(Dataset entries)
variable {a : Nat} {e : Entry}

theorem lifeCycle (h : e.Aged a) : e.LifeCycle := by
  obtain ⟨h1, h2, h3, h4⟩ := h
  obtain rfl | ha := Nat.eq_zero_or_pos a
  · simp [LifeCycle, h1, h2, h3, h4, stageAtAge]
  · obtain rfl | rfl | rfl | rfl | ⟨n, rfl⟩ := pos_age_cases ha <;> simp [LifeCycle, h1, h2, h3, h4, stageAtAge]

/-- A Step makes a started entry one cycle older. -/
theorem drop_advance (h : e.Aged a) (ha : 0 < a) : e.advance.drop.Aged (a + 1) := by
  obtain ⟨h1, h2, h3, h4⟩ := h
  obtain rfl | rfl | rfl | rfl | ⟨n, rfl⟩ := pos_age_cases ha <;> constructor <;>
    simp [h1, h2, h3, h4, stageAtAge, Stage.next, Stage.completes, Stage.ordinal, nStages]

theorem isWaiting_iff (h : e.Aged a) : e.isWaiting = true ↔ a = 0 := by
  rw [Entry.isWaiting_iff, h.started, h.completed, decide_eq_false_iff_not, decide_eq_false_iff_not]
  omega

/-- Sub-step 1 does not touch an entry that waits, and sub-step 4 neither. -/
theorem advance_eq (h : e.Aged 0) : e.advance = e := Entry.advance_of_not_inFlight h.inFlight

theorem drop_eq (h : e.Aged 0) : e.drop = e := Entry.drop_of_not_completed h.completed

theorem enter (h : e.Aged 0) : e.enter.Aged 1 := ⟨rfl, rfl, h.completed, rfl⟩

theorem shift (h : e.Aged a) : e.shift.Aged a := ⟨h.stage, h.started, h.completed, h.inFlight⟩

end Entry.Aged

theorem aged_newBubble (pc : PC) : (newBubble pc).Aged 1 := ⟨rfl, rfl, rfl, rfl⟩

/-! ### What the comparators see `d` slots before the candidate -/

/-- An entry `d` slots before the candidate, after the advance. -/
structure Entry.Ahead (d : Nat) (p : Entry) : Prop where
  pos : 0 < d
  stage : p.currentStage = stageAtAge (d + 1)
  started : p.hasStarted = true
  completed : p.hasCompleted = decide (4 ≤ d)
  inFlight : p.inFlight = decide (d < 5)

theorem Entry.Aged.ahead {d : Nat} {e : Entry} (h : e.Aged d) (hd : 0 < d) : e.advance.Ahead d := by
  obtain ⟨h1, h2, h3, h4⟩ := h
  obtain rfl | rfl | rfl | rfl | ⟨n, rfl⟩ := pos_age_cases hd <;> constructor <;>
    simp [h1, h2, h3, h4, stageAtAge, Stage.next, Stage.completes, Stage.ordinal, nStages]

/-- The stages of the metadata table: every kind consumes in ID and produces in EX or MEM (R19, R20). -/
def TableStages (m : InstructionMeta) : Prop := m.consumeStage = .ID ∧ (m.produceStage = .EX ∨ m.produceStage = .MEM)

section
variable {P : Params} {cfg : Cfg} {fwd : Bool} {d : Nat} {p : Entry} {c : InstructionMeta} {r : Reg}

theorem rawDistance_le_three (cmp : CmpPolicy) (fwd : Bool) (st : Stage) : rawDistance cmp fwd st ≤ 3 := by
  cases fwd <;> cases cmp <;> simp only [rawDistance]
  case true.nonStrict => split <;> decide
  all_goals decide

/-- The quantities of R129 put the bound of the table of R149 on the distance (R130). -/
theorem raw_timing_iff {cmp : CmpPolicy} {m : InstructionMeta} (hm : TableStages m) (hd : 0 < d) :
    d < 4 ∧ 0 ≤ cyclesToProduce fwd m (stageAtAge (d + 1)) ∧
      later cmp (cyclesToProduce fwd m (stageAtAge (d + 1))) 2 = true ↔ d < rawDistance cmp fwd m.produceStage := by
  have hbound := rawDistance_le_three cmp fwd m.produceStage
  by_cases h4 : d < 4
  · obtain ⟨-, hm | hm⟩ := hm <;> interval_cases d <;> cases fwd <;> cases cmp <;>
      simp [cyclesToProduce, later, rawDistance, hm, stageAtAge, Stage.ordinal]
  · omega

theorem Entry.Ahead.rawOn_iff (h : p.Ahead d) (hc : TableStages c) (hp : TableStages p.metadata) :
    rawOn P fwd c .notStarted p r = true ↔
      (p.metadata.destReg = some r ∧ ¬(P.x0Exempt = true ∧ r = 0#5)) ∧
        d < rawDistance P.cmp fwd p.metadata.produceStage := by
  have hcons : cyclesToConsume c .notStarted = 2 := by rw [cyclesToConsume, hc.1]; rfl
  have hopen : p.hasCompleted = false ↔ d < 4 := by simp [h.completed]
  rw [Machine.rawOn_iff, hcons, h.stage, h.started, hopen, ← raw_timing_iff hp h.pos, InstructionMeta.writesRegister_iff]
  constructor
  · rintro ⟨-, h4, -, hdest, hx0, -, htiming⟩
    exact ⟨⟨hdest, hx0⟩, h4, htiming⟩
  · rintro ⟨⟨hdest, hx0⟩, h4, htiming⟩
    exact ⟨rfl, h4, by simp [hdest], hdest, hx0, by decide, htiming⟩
* * *
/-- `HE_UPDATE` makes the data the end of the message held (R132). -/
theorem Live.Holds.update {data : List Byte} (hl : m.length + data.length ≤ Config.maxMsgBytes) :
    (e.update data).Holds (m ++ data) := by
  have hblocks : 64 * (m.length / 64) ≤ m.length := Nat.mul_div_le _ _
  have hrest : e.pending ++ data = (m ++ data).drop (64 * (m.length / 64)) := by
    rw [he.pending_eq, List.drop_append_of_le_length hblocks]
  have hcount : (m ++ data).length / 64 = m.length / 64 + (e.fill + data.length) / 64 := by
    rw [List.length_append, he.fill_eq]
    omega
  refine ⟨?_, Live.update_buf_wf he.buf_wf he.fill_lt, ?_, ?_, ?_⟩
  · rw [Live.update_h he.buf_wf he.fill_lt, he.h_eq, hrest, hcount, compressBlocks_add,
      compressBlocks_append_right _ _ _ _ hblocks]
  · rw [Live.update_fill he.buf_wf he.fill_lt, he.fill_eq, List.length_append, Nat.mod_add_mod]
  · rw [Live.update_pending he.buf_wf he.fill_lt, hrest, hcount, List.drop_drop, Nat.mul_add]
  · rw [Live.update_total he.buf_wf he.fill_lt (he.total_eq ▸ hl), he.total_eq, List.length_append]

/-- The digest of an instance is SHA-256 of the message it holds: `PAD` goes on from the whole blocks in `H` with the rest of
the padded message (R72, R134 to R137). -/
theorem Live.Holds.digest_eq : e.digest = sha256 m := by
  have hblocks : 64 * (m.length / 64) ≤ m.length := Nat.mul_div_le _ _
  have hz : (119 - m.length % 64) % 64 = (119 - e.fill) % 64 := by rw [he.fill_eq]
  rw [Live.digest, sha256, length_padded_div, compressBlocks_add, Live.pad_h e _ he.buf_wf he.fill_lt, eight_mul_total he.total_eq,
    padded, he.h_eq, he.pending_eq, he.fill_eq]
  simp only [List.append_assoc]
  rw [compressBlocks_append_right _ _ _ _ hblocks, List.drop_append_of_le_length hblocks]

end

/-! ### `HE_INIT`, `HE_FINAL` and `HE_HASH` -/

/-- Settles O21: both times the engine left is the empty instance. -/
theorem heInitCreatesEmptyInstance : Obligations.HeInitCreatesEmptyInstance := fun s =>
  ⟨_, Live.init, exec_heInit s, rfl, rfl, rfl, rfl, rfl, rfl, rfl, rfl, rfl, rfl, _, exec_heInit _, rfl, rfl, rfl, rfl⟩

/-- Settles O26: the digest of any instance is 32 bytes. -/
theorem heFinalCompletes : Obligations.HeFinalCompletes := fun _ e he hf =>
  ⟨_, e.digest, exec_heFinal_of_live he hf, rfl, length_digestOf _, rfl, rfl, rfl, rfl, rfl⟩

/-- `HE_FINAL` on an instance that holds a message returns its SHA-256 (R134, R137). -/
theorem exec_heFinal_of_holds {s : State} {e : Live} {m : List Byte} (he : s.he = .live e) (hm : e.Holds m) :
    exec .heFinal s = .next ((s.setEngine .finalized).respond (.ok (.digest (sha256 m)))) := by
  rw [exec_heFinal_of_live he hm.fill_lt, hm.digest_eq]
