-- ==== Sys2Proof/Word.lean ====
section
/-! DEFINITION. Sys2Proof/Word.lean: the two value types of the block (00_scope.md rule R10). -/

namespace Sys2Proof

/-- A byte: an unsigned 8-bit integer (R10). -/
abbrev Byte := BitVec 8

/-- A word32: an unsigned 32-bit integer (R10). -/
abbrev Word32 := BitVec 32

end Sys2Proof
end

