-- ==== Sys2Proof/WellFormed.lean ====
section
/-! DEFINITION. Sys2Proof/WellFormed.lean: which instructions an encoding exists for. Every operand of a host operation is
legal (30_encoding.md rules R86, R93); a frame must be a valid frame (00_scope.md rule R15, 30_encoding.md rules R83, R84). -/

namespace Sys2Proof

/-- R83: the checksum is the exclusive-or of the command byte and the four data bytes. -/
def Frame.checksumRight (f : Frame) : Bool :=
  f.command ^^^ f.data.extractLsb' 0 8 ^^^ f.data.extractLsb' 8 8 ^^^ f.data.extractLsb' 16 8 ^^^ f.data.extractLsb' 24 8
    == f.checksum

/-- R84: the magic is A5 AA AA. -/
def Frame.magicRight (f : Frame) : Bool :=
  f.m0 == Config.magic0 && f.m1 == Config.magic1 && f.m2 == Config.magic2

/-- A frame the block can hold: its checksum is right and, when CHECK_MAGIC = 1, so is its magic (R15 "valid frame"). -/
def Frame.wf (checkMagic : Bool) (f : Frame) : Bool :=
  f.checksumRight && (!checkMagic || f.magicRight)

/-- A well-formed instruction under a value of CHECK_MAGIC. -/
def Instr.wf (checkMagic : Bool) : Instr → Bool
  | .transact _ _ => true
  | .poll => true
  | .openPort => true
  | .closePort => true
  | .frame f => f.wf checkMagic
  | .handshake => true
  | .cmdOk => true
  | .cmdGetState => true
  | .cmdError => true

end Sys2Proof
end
* * *
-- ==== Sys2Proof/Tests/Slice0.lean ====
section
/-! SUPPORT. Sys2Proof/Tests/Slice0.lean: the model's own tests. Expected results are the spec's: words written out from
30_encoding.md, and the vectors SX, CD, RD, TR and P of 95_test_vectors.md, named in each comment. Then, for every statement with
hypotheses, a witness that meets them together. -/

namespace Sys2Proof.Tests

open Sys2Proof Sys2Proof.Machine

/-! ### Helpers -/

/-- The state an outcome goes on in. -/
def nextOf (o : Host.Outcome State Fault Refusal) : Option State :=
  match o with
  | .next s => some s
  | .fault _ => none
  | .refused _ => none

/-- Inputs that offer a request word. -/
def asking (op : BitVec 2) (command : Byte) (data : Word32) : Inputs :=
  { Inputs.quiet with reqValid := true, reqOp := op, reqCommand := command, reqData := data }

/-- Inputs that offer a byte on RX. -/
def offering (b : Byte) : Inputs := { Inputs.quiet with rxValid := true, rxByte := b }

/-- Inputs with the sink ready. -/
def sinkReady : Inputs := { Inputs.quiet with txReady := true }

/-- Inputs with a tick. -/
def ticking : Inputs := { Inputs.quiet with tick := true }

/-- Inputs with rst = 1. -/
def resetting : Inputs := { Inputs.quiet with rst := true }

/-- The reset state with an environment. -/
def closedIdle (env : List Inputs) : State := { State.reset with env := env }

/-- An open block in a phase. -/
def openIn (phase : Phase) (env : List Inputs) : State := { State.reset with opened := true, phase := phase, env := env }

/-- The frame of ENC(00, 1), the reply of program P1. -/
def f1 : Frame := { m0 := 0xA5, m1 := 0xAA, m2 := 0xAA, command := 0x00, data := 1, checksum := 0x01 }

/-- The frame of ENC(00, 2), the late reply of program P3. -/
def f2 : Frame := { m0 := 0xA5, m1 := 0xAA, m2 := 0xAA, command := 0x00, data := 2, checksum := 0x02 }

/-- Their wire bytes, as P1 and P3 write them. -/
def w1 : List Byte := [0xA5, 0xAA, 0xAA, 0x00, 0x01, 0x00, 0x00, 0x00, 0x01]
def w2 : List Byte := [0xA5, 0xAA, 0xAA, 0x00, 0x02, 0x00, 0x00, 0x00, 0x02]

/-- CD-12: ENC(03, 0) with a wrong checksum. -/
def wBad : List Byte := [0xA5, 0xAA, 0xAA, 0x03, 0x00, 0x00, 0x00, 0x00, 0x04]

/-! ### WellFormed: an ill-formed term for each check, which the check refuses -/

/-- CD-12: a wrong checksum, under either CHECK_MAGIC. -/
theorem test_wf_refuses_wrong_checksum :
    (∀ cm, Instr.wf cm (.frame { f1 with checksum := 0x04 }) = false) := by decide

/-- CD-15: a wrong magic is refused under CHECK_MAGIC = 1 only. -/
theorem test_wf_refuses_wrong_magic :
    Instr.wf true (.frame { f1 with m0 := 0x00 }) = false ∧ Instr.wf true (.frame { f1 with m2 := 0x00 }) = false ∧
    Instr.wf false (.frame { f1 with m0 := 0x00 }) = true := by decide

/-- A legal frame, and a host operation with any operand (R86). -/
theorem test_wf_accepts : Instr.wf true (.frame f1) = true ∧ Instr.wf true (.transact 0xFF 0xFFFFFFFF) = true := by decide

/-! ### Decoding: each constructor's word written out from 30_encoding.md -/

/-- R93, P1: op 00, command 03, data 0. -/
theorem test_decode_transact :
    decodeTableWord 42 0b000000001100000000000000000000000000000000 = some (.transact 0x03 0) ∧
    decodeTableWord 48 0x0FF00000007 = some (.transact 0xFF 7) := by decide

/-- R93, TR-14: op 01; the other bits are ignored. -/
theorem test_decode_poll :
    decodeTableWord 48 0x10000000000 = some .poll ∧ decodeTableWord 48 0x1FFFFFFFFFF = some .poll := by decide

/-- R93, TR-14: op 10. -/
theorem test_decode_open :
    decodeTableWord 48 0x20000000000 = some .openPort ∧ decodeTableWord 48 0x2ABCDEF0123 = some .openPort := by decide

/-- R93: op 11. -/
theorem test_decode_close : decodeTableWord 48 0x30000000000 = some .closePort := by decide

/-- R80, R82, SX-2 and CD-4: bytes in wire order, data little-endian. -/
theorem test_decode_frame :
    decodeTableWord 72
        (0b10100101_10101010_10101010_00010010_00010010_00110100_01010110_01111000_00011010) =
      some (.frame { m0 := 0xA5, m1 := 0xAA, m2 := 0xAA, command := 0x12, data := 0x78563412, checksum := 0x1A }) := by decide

— EXERCISE OBJECTIVE —
With the line that has "from 30_encoding.md -/" as the first and the line that has "data little-endian. -/" as the last, repeat exactly that run of lines above and no more.

— SOLUTION —
/-! ### Decoding: each constructor's word written out from 30_encoding.md -/

/-- R93, P1: op 00, command 03, data 0. -/
theorem test_decode_transact :
    decodeTableWord 42 0b000000001100000000000000000000000000000000 = some (.transact 0x03 0) ∧
    decodeTableWord 48 0x0FF00000007 = some (.transact 0xFF 7) := by decide

/-- R93, TR-14: op 01; the other bits are ignored. -/
theorem test_decode_poll :
    decodeTableWord 48 0x10000000000 = some .poll ∧ decodeTableWord 48 0x1FFFFFFFFFF = some .poll := by decide

/-- R93, TR-14: op 10. -/
theorem test_decode_open :
    decodeTableWord 48 0x20000000000 = some .openPort ∧ decodeTableWord 48 0x2ABCDEF0123 = some .openPort := by decide

/-- R93: op 11. -/
theorem test_decode_close : decodeTableWord 48 0x30000000000 = some .closePort := by decide

/-- R80, R82, SX-2 and CD-4: bytes in wire order, data little-endian. -/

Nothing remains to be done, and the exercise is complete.